The authors quantify additive interaction using the attributable proportion due to interaction (AP)—a metric asking, in effect, “how much of the combined effect exceeds what we would expect by simply summing the separate effects?” They report AP ≈ 0.17 for PRS×childhood body size on both PRS definitions, with confidence intervals excluding zero and p-values surviving multiple testing (Table 2; Figure 4A).

In contrast, they found little evidence for multiplicative interaction, and the suggestive signal between PRS_MHC and age at menarche did not clear their multiple-testing bar (Table 2).

Conceptually, the result implies that genetic background can amplify the adverse association of childhood adiposity with MS risk, consistent with a model in which early metabolic/immune perturbations interact with many small-effect immune variants—not solely HLA.

A Secondary Genetic Insight: Polygenic Background May Modulate HLA-DRB1*15:01
Beyond environment, the authors also explored whether non-MHC polygenic risk modifies the effect of the high-impact HLA allele DRB1*15:01, analogous to “polygenic modulation” seen in other disease contexts.

They observed evidence of additive interaction between DRB1*15:01 carriage and PRS_non-MHC (AP reported around 0.24 with strong statistical support; Figure 4B), but again not on the multiplicative scale.

If replicated, this supports a biologically intuitive framing: HLA-mediated antigen presentation may be necessary but not sufficient, and the broader immune-genetic background may condition how strongly that risk allele “expresses” at the phenotype level.

Interpretation, Limitations, and Why This Matters for Prevention Science
The authors are careful about what these analyses do—and do not—prove. Statistical interaction is not automatically biological interaction, and UK Biobank brings familiar caveats: retrospective self-reported exposures (notably childhood body size), potential misclassification of MS status, limited ancestral diversity (predominantly White European), and selection/collider bias from the volunteer cohort structure.

They also emphasize that splitting UK Biobank into training/testing subsets does not replace true external replication.

Still, the work is valuable because it operationalizes an actionable idea: preventive interventions in rare, complex diseases are hard to power, but risk stratification—identifying those most likely to benefit—can make trials more feasible.

If childhood obesity truly has a stronger effect among those with high polygenic susceptibility, then targeting obesity prevention and metabolic health early in life might yield the largest marginal risk reduction precisely in that genetically enriched subgroup—an approach that aligns with precision prevention rather than generic population messaging.

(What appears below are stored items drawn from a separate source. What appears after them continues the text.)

-- ==== Sys2Proof/Decode.lean ====
section
/-! DEFINITION. From bits to an instruction or a rejection by name, and back. Requests are words of the request port
(30_encoding.md R84 to R91); wire commands are single bytes (R73 to R77); micro-operations have no encoding
(92_eei_decisions.md D26). -/

namespace Sys2Proof

/-- A request as the port carries it: the request word and, for SET_TEXT, its text words (30_encoding.md R86). -/
structure Request where
  word : Word
  text : List Word
deriving DecidableEq, Repr

/-- The bits of one instruction, in the layer it belongs to. -/
inductive Code where
  /-- a request on the request port -/
  | request (r : Request)
  /-- a wire command byte -/
  | wire (b : Byte)
deriving DecidableEq, Repr

/-- Why bits are no instruction. -/
inductive Reject where
  /-- RSV, bits [31:20], is not 0 (30_encoding.md R89) -/
  | reservedBits
  /-- a field the opcode does not use is not 0 (R89) -/
  | unusedField
  /-- a byte lane of the last text word past the text's length is not 0 (R86, R89) -/
  | textPadding
  /-- not ceil(LEN / 4) text words; the port never delivers such a request (R91) -/
  | textWordCount
  /-- a byte that is no wire command of the table (R79) -/
  | notACommandByte
deriving DecidableEq, Repr

/-- POS, bits [6:4] (30_encoding.md R84). -/
def posOf (word : Word) : Pos := word.extractLsb' 4 3

/-- DOT, bit [7] (R84). -/
def dotOf (word : Word) : Bool := word.getLsbD 7

/-- BYTE, bits [15:8] (R84). -/
def byteOf (word : Word) : Byte := word.extractLsb' 8 8

/-- ADDR, bits [19:16] (R84). -/
def addrOf (word : Word) : RamAddr := word.extractLsb' 16 4

/-- RSV, bits [31:20] (R84). -/
def rsvOf (word : Word) : BitVec 12 := word.extractLsb' 20 12

/-- How many text words follow a request word: ceil(BYTE / 4) for SET_TEXT, none otherwise (R91). -/
def textWordsOf (word : Word) : Nat :=
  if opOf word = 0x6#4 then ((byteOf word).toNat + 3) / 4 else 0

/-- The four character codes of a text word, lowest lane first (R86). -/
def lanesOf (word : Word) : List Byte :=
  [word.extractLsb' 0 8, word.extractLsb' 8 8, word.extractLsb' 16 8, word.extractLsb' 24 8]

/-- A text word from its four lanes (R86). -/
def wordOfLanes (c0 c1 c2 c3 : Byte) : Word := c3 ++ c2 ++ c1 ++ c0

/-- The text words of a text, the last one filled up with zero lanes (R86). -/
def packText : List Byte → List Word
  | [] => []
  | [c0] => [wordOfLanes c0 0 0 0]
  | [c0, c1] => [wordOfLanes c0 c1 0 0]
  | [c0, c1, c2] => [wordOfLanes c0 c1 c2 0]
  | c0 :: c1 :: c2 :: c3 :: rest => wordOfLanes c0 c1 c2 c3 :: packText rest

/-- A request word from its fields (R84). -/
def requestWord (op : BitVec 4) (pos : Pos) (dot : Bool) (byte : Byte) (address : RamAddr) : Word :=
  (0#12 : BitVec 12) ++ address ++ byte ++ BitVec.ofBool dot ++ pos ++ op

/-- Accept an instruction whose POS, DOT and ADDR fields must all be 0. -/
def onlyByte (word : Word) (i : Instr) : Except Reject Instr :=
  if posOf word = 0 ∧ dotOf word = false ∧ addrOf word = 0 then .ok i else .error .unusedField

/-- Accept an instruction that uses no field but OP. -/
def onlyOp (word : Word) (i : Instr) : Except Reject Instr :=
  if byteOf word = 0 then onlyByte word i else .error .unusedField

/-- SET_TEXT from its words: the first LEN lanes are the text, the others must be 0 (R86, R89). -/
def decodeText (r : Request) : Except Reject Instr :=
  if r.text.length ≠ textWordsOf r.word then .error .textWordCount
  else
    let lanes := r.text.flatMap lanesOf
    let len := (byteOf r.word).toNat
    if (lanes.drop len).all (fun b => b == 0) then onlyByte r.word (.setText (lanes.take len))
    else .error .textPadding

/-- Decode a request of opcode 0x0..0x9 whose RSV field is 0. -/
def decodeOp (r : Request) : Except Reject Instr :=
  let w := r.word
  match (opOf w).toNat with
  | 0 => onlyByte w (.init (byteOf w))
  | 1 => onlyByte w (.sendCommand (byteOf w))
  | 2 => if posOf w = 0 ∧ dotOf w = false then .ok (.sendData (addrOf w) (byteOf w)) else .error .unusedField
  | 3 => if dotOf w = false ∧ addrOf w = 0 then .ok (.setLed (posOf w) (byteOf w)) else .error .unusedField
  | 4 => if addrOf w = 0 then .ok (.renderChar (posOf w) (byteOf w) (dotOf w)) else .error .unusedField
  | 5 => if addrOf w = 0 then .ok (.setDigit (posOf w) (byteOf w) (dotOf w)) else .error .unusedField
  | 6 => decodeText r
  | 7 => onlyOp w .getButtons
  | 8 => onlyOp w .getButtons64
  | 9 => onlyByte w (.rotateBits (byteOf w))
  | 10 => .ok (.reservedAB w)
  | 11 => .ok (.reservedAB w)
  | _ => .ok (.reservedCF w)

/-- Decode a request (R84, R89, R91). The RESERVED rows are decided by OP alone; every other row needs RSV = 0; only
SET_TEXT has text words. -/
def decodeRequest (r : Request) : Except Reject Instr :=
  if isReservedAB r.word ∨ isReservedCF r.word then
    if r.text = [] then decodeOp r else .error .textWordCount
  else if rsvOf r.word ≠ 0 then .error .reservedBits
  else if opOf r.word ≠ 0x6#4 ∧ r.text ≠ [] then .error .textWordCount
  else decodeOp r

/-- Decode a wire command byte (R73 to R77, R79). -/
def decodeWire (b : Byte) : Except Reject Instr :=
  if b = 0x40#8 then .ok .modeAuto
  else if b = 0x44#8 then .ok .modeFixed
  else if b = 0x42#8 then .ok .keyScan
  else if b.extractLsb' 3 5 = 0b10001#5 then .ok (.displayOn (b.extractLsb' 0 3))
  else if b.extractLsb' 4 4 = 0b1100#4 then .ok (.addr (b.extractLsb' 0 4))
  else .error .notACommandByte

/-- The decoder. -/
def decode : Code → Except Reject Instr
  | .request r => decodeRequest r
  | .wire b => decodeWire b

/-! ### The encoder, written from the tables of R79 and R84 -/

/-- The byte of DISPLAY_ON(level), `0x80 | 8 | level` (30_encoding.md R76). -/
def displayOnByte (level : BitVec 3) : Byte := 0x88#8 ||| level.setWidth 8

/-- The byte of ADDR(a), `0xC0 | a` (R77). -/
def addrByte (a : RamAddr) : Byte := 0xC0#8 ||| a.setWidth 8

/-- A request of one word. -/
def oneWord (op : BitVec 4) (pos : Pos) (dot : Bool) (byte : Byte) (address : RamAddr) : Option Code :=
  some (.request ⟨requestWord op pos dot byte address, []⟩)

/-- The bits of an instruction, or none for the two micro-operations, which have no encoding (R79, R84, R86). -/
def encode : Instr → Option Code
  | .init b => oneWord 0x0 0 false b 0
  | .sendCommand b => oneWord 0x1 0 false b 0
  | .sendData a d => oneWord 0x2 0 false d a
  | .setLed p c => oneWord 0x3 p false c 0
  | .renderChar p x dot => oneWord 0x4 p dot x 0
  | .setDigit p c dot => oneWord 0x5 p dot c 0
  | .setText t => some (.request ⟨requestWord 0x6 0 false (BitVec.ofNat 8 t.length) 0, packText t⟩)
  | .getButtons => oneWord 0x7 0 false 0 0
  | .getButtons64 => oneWord 0x8 0 false 0 0
  | .rotateBits x => oneWord 0x9 0 false x 0
  | .reservedAB w => some (.request ⟨w, []⟩)
  | .reservedCF w => some (.request ⟨w, []⟩)
  | .sendByte _ => none
  | .receiveByte => none
  | .modeAuto => some (.wire 0x40)
  | .modeFixed => some (.wire 0x44)
  | .keyScan => some (.wire 0x42)
  | .displayOn l => some (.wire (displayOnByte l))
  | .addr a => some (.wire (addrByte a))

/-! ### Bits numbered as the opcode table numbers them -/

/-- The request whose bits are `w`, bit 0 the least significant bit of the request word and each text word's bits
counting on from the word before it. -/
def requestOfNat (w : Nat) : Request :=
  let word := BitVec.ofNat 32 w
  ⟨word, (List.range (textWordsOf word)).map (fun k => BitVec.ofNat 32 (w >>> (32 * (k + 1))))⟩

/-- The bits of an opcode-table row: a row of 8 bits is a wire command, every other row a request. -/
def codeOfTable (nbits w : Nat) : Code :=
  if nbits ≤ 8 then .wire (BitVec.ofNat 8 w) else .request (requestOfNat w)

/-- The instruction the decoder reads from an opcode-table row's bits. -/
def decodeTableWord (nbits w : Nat) : Option Instr :=
  match decode (codeOfTable nbits w) with
  | .ok i => some i
  | .error _ => none

end Sys2Proof
end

Disclaimer: This blog post is based on the provided research article and is intended for informational purposes only. It is not intended to provide medical advice. Please consult with a healthcare professional for any health concerns.

References:
Jacobs, B. M., Noyce, A. J., Bestwick, J., Belete, D., Giovannoni, G., & Dobson, R. (2021). Gene-environment interactions in multiple sclerosis: a UK Biobank study. Neurology: Neuroimmunology & Neuroinflammation, 8(4), e1007.